C128 assembly - Part 2

Introduction §

Still complicated? Let’s get more into it

Note

All the code and resource files in this post are available on my GitHub page, because it’s fun to share.

Welcome to another part in this series. The first part is Commodore 128 assembly - Part 1.

We need to get the basics down of the Commodore 128, and so it is time to crack on with memory management.
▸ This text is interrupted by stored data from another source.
/-- R109, R110, R138: CLOSE closes a CUT take; VOID removes an ARMED, CUT or uncollected CLOSED take; in any other state they
are refused. The take leaves the roll-order list, the counts follow, an explicit slate pointer on it becomes AUTO, and the
change is reported. R111: RATE replaces a take's rating in any state, by the codes NONE 0, CIRCLED 1 and NO_GOOD 2; an unknown
rating is refused BAD_VALUE first. R123: COLLECT on a CLOSED take adds the requesting link to its collected set and returns the
record. Each is refused NO_TAKE where no record holds the id, and COLLECT WRONG_STATE for a take that is not CLOSED. The take
state a refusal carries stands beside its frame, and the acceptance bodies of CLOSE and VOID are empty (log entries 7 and 19:
the model's readings). -/
def Obligations.CloseVoidRateAndCollect : Prop :=
  (∀ (l : LinkId) (id : BitVec 16) (s : State),
    let pointerGone : SlateUnit := { s.su with pointer := if s.su.pointer = .take id.toNat then .auto else s.su.pointer }
    (s.takes l (.close l id) = true →
      (s.take? id.toNat = none → exec (.close l id) s = .next (s.answered l 0x12#8 (.no .noTake))) ∧
      ∀ t : Take, s.take? id.toNat = some t →
        (t.state ≠ .cut → exec (.close l id) s = .next (s.answered l 0x12#8 (.refused .wrongState (some t.state)))) ∧
        (t.state = .cut → exec (.close l id) s = .next
          (({ s with
              tt :=
                { s.tt with
                  takes := s.tt.takes.map (fun k : Take => if k.id = id.toNat then { t with state := .closed } else k)
                  openCount := s.tt.openCount - 1
                  rollOrder := s.tt.rollOrder.filter (· ≠ id.toNat) }
              su := pointerGone }.post
            (.takeState id.toNat (some .cut) (some .closed) .close (.link l) t.start t.endTick)).answered l 0x12#8 (.ok [])))) ∧
    (s.takes l (.void l id) = true →
      (s.take? id.toNat = none → exec (.void l id) s = .next (s.answered l 0x13#8 (.no .noTake))) ∧
      ∀ t : Take, s.take? id.toNat = some t →
        (t.state = .rolling → exec (.void l id) s = .next (s.answered l 0x13#8 (.refused .wrongState (some .rolling)))) ∧
        (t.state = TakeState.closed → t.collected ≠ 0#4 → exec (.void l id) s = .next (s.answered l 0x13#8 (.no .collected))) ∧
        (t.state = .armed ∨ t.state = .cut ∨ (t.state = .closed ∧ t.collected = 0#4) → exec (.void l id) s = .next
          (({ s with
              tt :=
                { s.tt with
                  takes := s.tt.takes.filter (fun k : Take => k.id ≠ id.toNat)
                  tableCount := s.tt.tableCount - 1
                  openCount := if t.state = TakeState.closed then s.tt.openCount else s.tt.openCount - 1
                  rollOrder := s.tt.rollOrder.filter (· ≠ id.toNat) }
              su := pointerGone }.post
            (.takeState id.toNat (some t.state) none .void (.link l) t.start t.endTick)).answered l 0x13#8 (.ok []))))) ∧
  (∀ (l : LinkId) (id : BitVec 16) (s : State),
    (∀ rating : Byte, s.takes l (.rate l id rating) = true →
      (ratingOf rating = none → exec (.rate l id rating) s = .next (s.answered l 0x14#8 (.no .badValue))) ∧
      (∀ r, ratingOf rating = some r →
        (s.take? id.toNat = none → exec (.rate l id rating) s = .next (s.answered l 0x14#8 (.no .noTake))) ∧
        ((s.take? id.toNat).isSome = true → exec (.rate l id rating) s = .next
          ({ s with tt := { s.tt with takes := s.tt.takes.map (fun k : Take => if k.id = id.toNat then { k with rating := r } else k) } }.answered
            l 0x14#8 (.ok [r.code]))))) ∧
    (s.takes l (.collect l id) = true →
      (s.take? id.toNat = none → exec (.collect l id) s = .next (s.answered l 0x18#8 (.no .noTake))) ∧
      ∀ t : Take, s.take? id.toNat = some t →
        (t.state ≠ .closed → exec (.collect l id) s = .next (s.answered l 0x18#8 (.refused .wrongState (some t.state)))) ∧
        (t.state = .closed → exec (.collect l id) s = .next
          ({ s with tt := { s.tt with takes := s.tt.takes.map (fun k : Take =>
              if k.id = id.toNat then { k with collected := k.collected ||| (1#4 <<< l.val) } else k) } }.answered l 0x18#8
            (.ok { t with collected := t.collected ||| (1#4 <<< l.val) }.record))))) ∧
  [0#8, 1#8, 2#8].map ratingOf = [some .unrated, some .circled, some .noGood] ∧ (∀ b : Byte, 2 < b.toNat → ratingOf b = none) ∧
  [Rating.unrated, .circled, .noGood].map Rating.code = [0#8, 1#8, 2#8]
It is very important for the C128 machine code programmer to understand how this works, and it is more complicated as opposed to the C64, where memory address $01 controlled the ROM/RAM mapping in a relative simple way.

When programming the C128, the following two books are indispensable:

• Compute’s Mapping the Commodore 128;
• Commodore 128 Programmers’ Reference Guide

Also before we continue, a definition of terms:

• RAM block: a single block of 64K RAM. The C128 contains two of these;
• Bank: a configuration (combination) of RAM block selection and ROM chip mapping;
• Common RAM: an area in RAM block 0 that is also available in RAM block 1;
• MMU: Memory Management Unit, the “new $01”;
• VDC: Video Display Chip, the new video chip in the C128;
• VIC II: Video Interface Chip, the video chip as known from the C64;
• VIC Bank: an area of 16K of RAM, used by the VIC chip.

Memory Management §

Take a look at this memory map, and then lets go through this one area at a time.

The infamous Commodore 128 memory map

When we look at the RAM0 and VICII Banks columns, we can see the C128 is much the same as the C64. There is a bigger BASIC ROM though, and some areas we know from the C64 have been moved (start of BASIC RAM, location of BASIC variables, screen editor). When we introduce the RAM1 column and the Common areas it starts to become more complicated as there are more combinations to be taken care off.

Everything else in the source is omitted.